Why are you citing in the first place?
This is a question that many students believe they know the answer to, but may not fully understand. There are, in fact, multiple reasons to cite, and they are closely tied to the research process and the TRAP method for evaluating web resources. You are asked to cite:
- to provide credit where it is due, because information has value. When you think about what adds value to any item, there is a certain amount of time, skill, effort, and knowledge involved when it is created or shared. The same is true of information.
- to prove your own credibility to your reader (your instructor), because researching and sharing information in any field is the best way for you to join the scholarly conversation. At this point in your academic career, you are being challenged not only to review and process information, but to analyze it within a much larger context and begin to understand how various pieces of information in a field fit together (or don't).
- to help your reader find out more about the topic! This is the reason citation exists in the first place. The list of resources provided by the author showcases the rich history of the scholarly conversation surrounding the topic. Investigating an author's list of resources is also one of the best ways for you to find out more about a topic that is proving difficult to research.

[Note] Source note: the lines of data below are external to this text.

-- ==== Sys2Proof/Laws/Replies.lean ====
section
/-! SUPPORT. How a reply completes the instruction of a parked context, and how a request leaves an issuing one. -/

namespace Sys2Proof.Machine

open Sys2Proof.Spec

/-- Changing the focus context under another focus. -/
theorem State.modCur_focus (s : State) (g : Nat) (x : Fin 16) (f : Ctx → Ctx) : (s.focus g x).modCur f = (s.modCtx g x f).focus g x := rfl

@[simp] theorem State.cur_focus (s : State) (g : Nat) (x : Fin 16) : (s.focus g x).cur = s.ctxAt g x := rfl

@[simp] theorem State.coreAt_focus (s : State) (g : Nat) (x : Fin 16) (h : Nat) : (s.focus g x).coreAt h = s.coreAt h := rfl

@[simp] theorem State.ctxAt_focus (s : State) (g : Nat) (x : Fin 16) (h : Nat) (y : Fin 16) : (s.focus g x).ctxAt h y = s.ctxAt h y := rfl

theorem State.modCtx_focus (s : State) (g : Nat) (x : Fin 16) (h : Nat) (y : Fin 16) (f : Ctx → Ctx) :
    (s.focus g x).modCtx h y f = (s.modCtx h y f).focus g x := rfl

@[simp] theorem State.refocus_focus (s : State) (g : Nat) (x : Fin 16) : (s.focus g x).refocus s = s := rfl

/-- A changed context is the same state again under its own focus. -/
theorem State.refocus_modCtx_focus (s : State) (g : Nat) (x : Fin 16) (f : Ctx → Ctx) :
    ((s.modCtx g x f).focus g x).refocus s = s.modCtx g x f := rfl

@[simp] theorem Ctx.unitWrite_ports (c : Ctx) (fl : W) (sfu : Bool) : (c.unitWrite fl sfu).ports = c.ports := by
  unfold Ctx.unitWrite; cases sfu <;> simp

/-- A reply writes its register and completes the instruction (R155, R189, R200). -/
theorem State.reply_ready {s : State} {g : Nat} {x : Fin 16} {d : Reg} (h : Deliverable s g x d) (v fl : W) (sfu : Bool) :
    s.reply g x d v fl sfu = some (delivered s g x d v fl sfu) := by
  have hb : ((s.modCtx g x fun c => c.unitWrite fl sfu).focus g x).cur.bound d = false := by
    rw [State.cur_focus, State.ctxAt_modCtx, Ctx.bound_congr (Ctx.unitWrite_ports _ _ _)]
    exact h.reg
  simp only [State.reply, h.home, h.going, h.alive, h.now, State.writeReg_unbound v hb]
  simp only [Option.isSome_none, Bool.false_eq_true, if_false, State.modCur_focus, State.modCtx_focus, State.modCtx_modCtx]
  rfl

/-- A request in flight, from operands that are ready. -/
theorem finish_hold {s : State} {srcs : List Src} (p : Park) (r : Req) (len : Nat) :
    finish s (.error (.held ((s.modCur fun c => synced c srcs).hold p r len))) = .next (asked s srcs p r len) := by
  simp only [finish, State.hold, State.modCur_modCur]
  rfl

end Sys2Proof.Machine
end

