/-- Streams, an arrival: the second of four elements, from 0x1008. -/
theorem test_hyp_Streams_arrival : (elementState.ctxAt 3 2).st ≠ .free ∧ (elementState.coreAt 3).away = none ∧ (0 : Fin 4) = Fin.ofNat 4 elementState.ev.n ∧
    ((elementState.ctxAt 3 2).ports[(0 : Fin 4)]).bound = true ∧ ((elementState.ctxAt 3 2).ports[(0 : Fin 4)]).writes = false ∧
    ((elementState.ctxAt 3 2).ports[(0 : Fin 4)]).ahead.length < 8 ∧
    ((elementState.ctxAt 3 2).ports[(0 : Fin 4)]).ahead.length < ((elementState.ctxAt 3 2).ports[(0 : Fin 4)]).remain ∧
    (let q := (elementState.ctxAt 3 2).ports[(0 : Fin 4)]
     let i := q.skip q.ahead.length (q.i0, q.i1)
     LocalAccess (elementState.focus 3 2) q.sg (q.offset i.1 i.2) (szBytes q.sz) [.r] 0x1008) ∧
    TileOpen (elementState.focus 3 2) 0x1008 ∧
    ((sampleWith fun c => { c with st := .parked (.element 3) }).ctxAt 3 2).st = .parked (.element 3) := by
  and_intros <;> first | decide +kernel | exact local_of (by decide +kernel) | exact open_of (by decide +kernel)

/-- A coupled context whose partner has completed the same branch and taken it to 0x100. -/
def gangState : State := (sampleWith fun c => { c with gang := some (2, 2) }).setCtxAt 2 2
  { sampleCtx with gang := some (2, 2), gout := some (true, 0x100), pc := 0x100 }

/-- Agrees, of an uncoupled context. -/
theorem agrees_of {s : State} {b : Bool} {v : W} (h : s.cur.gang.isNone = true) : Agrees s b v := by
  intro f n m o e
  rw [e] at h
  exact absurd h (by simp)

/-- Branches: an uncoupled context, a coupled one that follows its gang, one that leaves it by its outcome although the target is the same,
an even and an odd target. -/
theorem test_hyp_Branches : Ready sample [⟨1, true⟩, ⟨2, false⟩] [] ∧ Ready sample [⟨0, false⟩] [] ∧ Ready sample [⟨15, true⟩] [] ∧
    Agrees sample false 0x44 ∧ Agrees gangState true 0x100 ∧ ¬Agrees gangState false 0x100 ∧ (sample.g 4).toNat % 2 = 0 ∧
    (sampleWith fun c => { c with g := c.g.set 4 1 }).g 4 = 1 := by
  refine ⟨ready_of (by decide +kernel), ready_of (by decide +kernel), ready_of (by decide +kernel), agrees_of (by decide +kernel), ?_, ?_, by decide +kernel, by decide +kernel⟩
  · intro f n m o h hm hne _ ho
    rw [show gangState.cur.gang = some (2, 2) from by decide +kernel] at h
    cases h
    rw [show gangState.members gangState.core 2 2 = [2, 3] from by decide +kernel] at hm
    have h : ∀ m ∈ [2, 3], m ≠ gangState.core → (gangState.ctxAt m gangState.ctx).gout = some (true, 0x100) := by decide +kernel
    rw [h m hm hne] at ho
    exact (Option.some.inj ho).symm
  · intro h
    exact absurd (h 2 2 2 (true, 0x100) (by decide +kernel) (by decide +kernel) (by decide +kernel) (by decide +kernel) (by decide +kernel)) (by decide)

/-- A full return stack whose spill count leads to the last double of the scratchpad. -/
def callState : State := sampleWith fun c => { c with rstk := [1, 2, 3, 4, 5, 6, 7, 8], sc := 0xBFF }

Each academic discipline uses a different citation style because each has a different priority for information. Because of these different priorities, the information within a citation will be in a different order, and sometimes in a different format (i.e. foot or end note v. a parenthetical in-text citation).
What are the differences?
|Who usually uses it:||Social Sciences, Nursing and Health, miscellaneous other disciplines.||History, Art, Philosophy, and anyone who is going to use a lot of different types of outside information.||English and other languages (it stands for Modern Language Association).|
|What they pride themselves on:||Thoroughness, avoiding bias.||Flexibility (you can cite almost any kind of source in Chicago).||Simplicity.|
|What is important:||Date and authority.||Ease of reading and authority.||Authority.|
|What you need to know for in-text and other formatting:||Always in a date with the author(s); Running heads can be tricky to format; the list at the end is called References.||Notes are not very different from bibliography entries (once you have made one, the other is simple); the list at the end is called Bibliography||The list at the end is called Works Cited|
|I'm ready to use:||APA Citation Style||Chicago Citation Style||MLA Citation Style|
What stays the same for all styles?
- In-text citations are meant to lead your reader to the source in the list at the end.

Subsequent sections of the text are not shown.